New scientific analysis strengthens the view that record-breaking summer heat, crop-withering drought and other extreme weather events in recent years do, indeed, result from human activity and global warming, Nobel Laureate Mario J. Molina, Ph.D., said at a conference in Philadelphia on August 20.
Molina, who shared the 1995 Nobel Prize in Chemistry for helping save the world from the consequences of ozone depletion, presented the keynote address at the 244th National Meeting & Exposition of the American Chemical Society.
"People may not be aware that important changes have occurred in the scientific understanding of the extreme weather events that are in the headlines," Molina said. "They are now more clearly connected to human activities, such as the release of carbon dioxide ― the main greenhouse gas ― from burning coal and other fossil fuels."
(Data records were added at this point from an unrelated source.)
-- ==== Sys2Proof/Certificates/Slice0/Obligations.lean ====
section
/-! DEFINITION. The statements for the provers, one definition each. Rn is rule n of spec/. -/

open Sys2Proof Sys2Proof.Machine

/-! ### The machine: reset, step, invariant -/

/-- R32: what reset leaves, where the spec gives a value (the configuration passes its check). -/
def Obligations.ResetStateValues : Prop :=
  State.reset.state = .findStart ∧ State.reset.cmd = [] ∧ State.reset.pay = [] ∧ State.reset.status = 0 ∧
    State.reset.prevValid = false ∧ State.reset.nextIdx = 0 ∧ State.reset.eosSeen = false ∧ State.reset.rst = false ∧
    State.reset.reqSel = 1 ∧ State.reset.rsp = none ∧ State.reset.events = []

/-- The invariant holds at reset. -/
def Obligations.ResetHasInvariant : Prop := State.reset.inv = true

/-- Every step keeps the invariant: the payload shapes of R26, HALTED exactly after a terminal error, a checked
configuration, the request of the state on the port, increasing indices, the front-end's counters, a canonical grid. That
the registers keep their values when reset is asserted is the model's reading (notes/assumptions/17.md). -/
def Obligations.StepKeepsInvariant : Prop :=
  ∀ s t : State, s.inv = true → step s = .next t → t.inv = true

/-- R100: a held response selects the operation of the pseudocode, which completes, and the step is that operation
followed by the wait of the new state, which puts `req(state, track)` on the port. -/
def Obligations.StepRunsSelectedTransition : Prop :=
  ∀ (s : State) (r : Response), s.rst = false → s.rsp = some r → inDomain s r = true →
    (∀ rest, s.inputs ≠ .rstAssert :: rest) →
    fetch s = .run (operationOf s r) s ∧
    ∃ u, exec (operationOf s r) s = .next u ∧ step s = .next { u with reqSel := u.request }

/-- R135, R141: a response handed in at level A, and a Sample that satisfies an alternative of the request at level B (its
index the front-end's counter), is taken as the answer of the wait, and the operation it selects runs in the same step.
R139, R141, R146: so is the end of stream, whatever request is outstanding: the level-A response `EndOfStream` and the
level-B mark `End`, at which `eos_seen` becomes 1, run EOS in the same step. -/
def Obligations.DeliveredSampleRunsTransition : Prop :=
  ∀ (s : State) (rest : List Input), s.rst = false → s.rsp = none → s.state ≠ .halted →
    (∀ (lv : Levels) (alt : BitVec 1) (idx : Nat), s.portLevel = .levelA →
      s.inputs = .response (.matched alt idx lv) :: rest →
      responseFits s.request alt lv = true → s.minIdx ≤ idx → inDomain s (.matched alt idx lv) = true →
      ∃ t u, t = { s with inputs := rest, rspAlt := alt, rspIdx := idx, rspLv := lv,
                          rsp := some (.matched alt idx lv), minIdx := idx + 1 } ∧
        exec (operationOf t (.matched alt idx lv)) t = .next u ∧ step s = .next { u with reqSel := u.request }) ∧
    (∀ (lv : Levels) (alt : BitVec 1), s.portLevel = .levelB → s.inputs = .sample lv :: rest → s.eosSeen = false →
      firstMatch (patternSet s.request) s.prevValid s.prev lv = some alt.toNat → s.minIdx ≤ s.nextIdx →
      inDomain s (.matched alt s.nextIdx lv) = true →
      ∃ t u, t = { s with inputs := rest, prev := lv, prevValid := true, nextIdx := s.nextIdx + 1,
                          rspAlt := alt, rspIdx := s.nextIdx, rspLv := lv,
                          rsp := some (.matched alt s.nextIdx lv), minIdx := s.nextIdx + 1 } ∧
        exec (operationOf t (.matched alt s.nextIdx lv)) t = .next u ∧
        step s = .next { u with reqSel := u.request }) ∧
    (s.portLevel = .levelA → s.inputs = .response .endOfStream :: rest →
      exec .eos { s with inputs := rest, rsp := some .endOfStream } =
        .next { s with inputs := rest, status := s.status ||| 2, cmd := [], pay := [], state := .halted } ∧
      step s = .next { s with inputs := rest, status := s.status ||| 2, cmd := [], pay := [], state := .halted,
                              reqSel := 0 }) ∧
    (s.portLevel = .levelB → s.inputs = .endMark :: rest → s.eosSeen = false →
      exec .eos { s with inputs := rest, eosSeen := true, rsp := some .endOfStream } =
        .next { s with inputs := rest, eosSeen := true, status := s.status ||| 2, cmd := [], pay := [],
                       state := .halted } ∧
      step s = .next { s with inputs := rest, eosSeen := true, status := s.status ||| 2, cmd := [], pay := [],
                              state := .halted, reqSel := 0 })

/-- A direct call whose word decodes to `i` is a step that runs `i` on the state with the call's operands, the item taken,
and then issues the wait of the new state. -/
def Obligations.StepRunsCalledOperation : Prop :=
  ∀ (s : State) (f : Format) (w : Nat) (args : Args) (rest : List Input) (i : Instr),
    s.rst = false → s.rsp = none → s.inputs = .call f w args :: rest → (s.portLevel = .levelA ∨ f ≠ .rsp) →
    decode f w = .ok i →
    (∀ u, exec i { s with inputs := rest, args := args } = .next u → step s = .next { u with reqSel := u.request }) ∧
    (∀ e, exec i { s with inputs := rest, args := args } = .fault e → step s = .fault e) ∧
    (∀ e, exec i { s with inputs := rest, args := args } = .refused e → step s = .refused e)

/-- Reset release latches the configuration inputs and runs the operation that the 1-bit key `cfg_ok` selects, and CORE
issues the wait of its new state (R187, R188); a configuration that the operation refuses is refused by the step (R150). -/
def Obligations.StepRunsResetRelease : Prop :=
  ∀ (s : State) (m : BitVec 13) (n d : Nat) (rest : List Input) (i : Instr),
    s.rst = true → s.inputs = .rstRelease m n d :: rest → i = (if m = 0 then .rstCfgerr else .rstOk) →
    (∀ u, exec i { s with inputs := rest, chMask := m, perNum := n, perDen := d } = .next u →
      step s = .next { u with reqSel := u.request }) ∧
    (∀ e, exec i { s with inputs := rest, chMask := m, perNum := n, perDen := d } = .refused e → step s = .refused e)

/-- R185, R153: while reset is asserted nothing happens but to the reset line; an item is held by its source. That the
registers keep their values until release (notes/assumptions/17.md) and that an item at the head of the input also holds
back a release behind it (notes/assumptions/42.md) are the model's choice. -/
def Obligations.ResetHoldsEverything : Prop :=
  ∀ s : State, s.rst = true → (∀ m n d rest, s.inputs ≠ .rstRelease m n d :: rest) →
    (∀ rest, s.inputs ≠ .rstAssert :: rest) → step s = .next s

/-- R171: asserted reset overrides everything, a held response too. That every register but `rst_i`, `req_sel` and the
response keeps its value until release is the model's reading (notes/assumptions/17.md): hardware may clear it at once. -/
def Obligations.ResetAssertedFirst : Prop :=
  ∀ (s : State) (rest : List Input), s.rst = false → s.inputs = .rstAssert :: rest →
    step s = .next { s with inputs := rest, rst := true, reqSel := 0, rsp := none }

/-- R195, R181: with nothing handed over CORE stays as it is, for ever. -/
def Obligations.SuspendedWaitKeepsState : Prop :=
  ∀ s : State, s.rsp = none → s.inputs = [] → step s = .next s

/-- R100: at level B every Sample and every `End` has a next state from every state in order, so no input of a level-B
stream can stop the machine. -/
def Obligations.LevelBStreamNeverStops : Prop :=
  ∀ (s : State) (item : Input) (rest : List Input), s.inv = true → s.portLevel = .levelB → s.inputs = item :: rest →
    ((∃ lv, item = .sample lv) ∨ item = .endMark) → ∃ t, step s = .next t

/-! ### Encodings -/

/-- Decoding the encoding of a well-formed operation gives it back. -/
def Obligations.DecodeOfEncode : Prop :=
  ∀ i : Instr, i.wellFormed = true → decode i.format (encode i) = .ok i

/-- What decodes is well formed and of the format read, and outside the transition keys the word is its encoding: no bit
is dropped. -/
def Obligations.EncodeOfDecode : Prop :=
  ∀ (f : Format) (w : Nat) (i : Instr), decode f w = .ok i →
    i.wellFormed = true ∧ i.format = f ∧ (f ≠ .tk → encode i = w)

/-- R69: exactly one row of the map matches a key with a state code 0 to 4, and none matches another. -/
def Obligations.KeySelectsExactlyOneRow : Prop :=
  ∀ k : Key, (tkRows.filter (fun r => r.matchesKey k)).length = if k.toNat / 32 ≤ 4 then 1 else 0

/-- Words written out from the encoding tables decode to the operations they stand for. -/
def Obligations.WrittenWordsDecode : Prop :=
  decode .tk 0b01000110 = .ok .ncFin ∧ decode .cmd 0xB31234 = .ok (.setpage 3 0x12 0x34) ∧
    decode .ev 0x0423F = .ok (.setPixel 132 31 true) ∧ decode .ev 0x2F000 = .ok (.record 7 .secondary) ∧
    decode .ev 0x36040 = .ok (.error 3 0x40) ∧ decode .req 0b10 = .ok .reqClk1 ∧
    decode .cmd 0xB80000 = .error .illegalCommand

/-! ### The transitions (41_framing_fsm.md) -/

/-- R102, R103: the alternative of the start set that matched decides which device the candidate is on; the other levels
of the Sample are ignored. -/
def Obligations.HandOverBeginsCandidate : Prop :=
  ∀ (s : State) (idx : Nat) (lv : Levels), s.state = .findStart →
    (s.rsp = some (.matched 0 idx lv) → transitionKey s (.matched 0 idx lv) &&& 0xF8 = 0x00 ∧
      selectOp s = .run .fsA s ∧
      exec .fsA s = .next { s with track := .cs2, candIdx := idx, state := .verifyStart, rsp := none }) ∧
    (s.rsp = some (.matched 1 idx lv) → transitionKey s (.matched 1 idx lv) &&& 0xF8 = 0x08 ∧
      selectOp s = .run .fsB s ∧
      exec .fsB s = .next { s with track := .cs1, candIdx := idx, state := .verifyStart, rsp := none })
Molina emphasized that there is no "absolute certainty" that global warming is causing extreme weather events. But he said that scientific insights during the last year or so strengthen the link. Even if the scientific evidence continues to fall short of the absolute certainly measure, the heat, drought, severe storms and other weather extremes may prove beneficial in making the public more aware of global warming and the need for action, said Molina.
"It's important that people are doing more than just hearing about global warming," he said. "People may be feeling it, experiencing the impact on food prices, getting a glimpse of what everyday life may be like in the future, unless we as a society take action."
Molina, who is with the University of California, San Diego, suggested a course of action based on an international agreement like the Montreal Protocol that phased out substances responsible for the depletion of the ozone layer.
"The new agreement should put a price on the emission of greenhouse gases, which would make it more economically favorable for countries to do the right thing. The cost to society of abiding by it would be less than the cost of the climate change damage if society does nothing," he said.
In the 1970s and 1980s, Molina, F. Sherwood Rowland, Ph.D., and Paul J. Crutzen, Ph.D., established that substances called CFCs in aerosol spray cans and other products could destroy the ozone layer. The ozone layer is crucial to life on Earth, forming a protective shield high in the atmosphere that blocks potentially harmful ultraviolet rays in sunlight. Molina, Rowland and Crutzen shared the Nobel Prize for that research. After a "hole" in that layer over Antarctica was discovered in 1985, scientists established that it was indeed caused by CFCs, and worked together with policymakers and industry representatives around the world to solve the problem. The result was the Montreal Protocol, which phased out the use of CFCs in 1996.
Adopted and implemented by countries around the world, the Montreal Protocol eliminated the major cause of ozone depletion, said Molina, and stands as one of the most successful international agreements. Similar agreements, such as the Kyoto Protocol, have been proposed to address climate change. But Molina said these agreements have largely failed.
Unlike the ozone depletion problem, climate change has become highly politicized and polarizing, he pointed out. Only a small set of substances were involved in ozone depletion, and it was relatively easy to get the small number of stakeholders on the same page. But the climate change topic has exploded. "Climate change is a much more pervasive issue," he explained. "Fossil fuels, which are at the center of the problem, are so important for the economy, and it affects so many other activities. That makes climate change much more difficult to deal with than the ozone issue."
In addition to a new international agreement, other things must happen, he said. Scientists need to better communicate the scientific facts underlying climate change. Scientists and engineers also must develop cheap alternative energy sources to reduce dependence on fossil fuels.
Molina said that it's not certain what will happen to Earth if nothing is done to slow down or halt climate change. "But there is no doubt that the risk is very large, and we could have some consequences that are very damaging, certainly for portions of society," he said. "It's not very likely, but there is some possibility that we would have catastrophes."